__Collected data__.

-- ==== Sys2Proof/Machine/Reserved.lean ====
section
/-! DEFINITION. The reserved offsets (spec/40_host_commands.md section 6, 30_encoding R96). -/

namespace Sys2Proof.Machine

/-- RD_RSV (R144): RDATA is 0, whatever any register holds. -/
def execRdRsv (_off : Byte) (s : State) : Result := .next (respond reservedWord s)

/-- WR_RSV (R145): no state changes. -/
def execWrRsv (_off : Byte) (_wdata : Word) (s : State) : Result := .next s


end Sys2Proof.Machine
end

__WORK ITEM__. All of the data above should be transcribed exactly.

__RESPONSE TO THE EXERCISE__.
-- ==== Sys2Proof/Machine/Reserved.lean ====
section
/-! DEFINITION. The reserved offsets (spec/40_host_commands.md section 6, 30_encoding R96). -/

namespace Sys2Proof.Machine

/-- RD_RSV (R144): RDATA is 0, whatever any register holds. -/
def execRdRsv (_off : Byte) (s : State) : Result := .next (respond reservedWord s)

/-- WR_RSV (R145): no state changes. -/
def execWrRsv (_off : Byte) (_wdata : Word) (s : State) : Result := .next s


end Sys2Proof.Machine
end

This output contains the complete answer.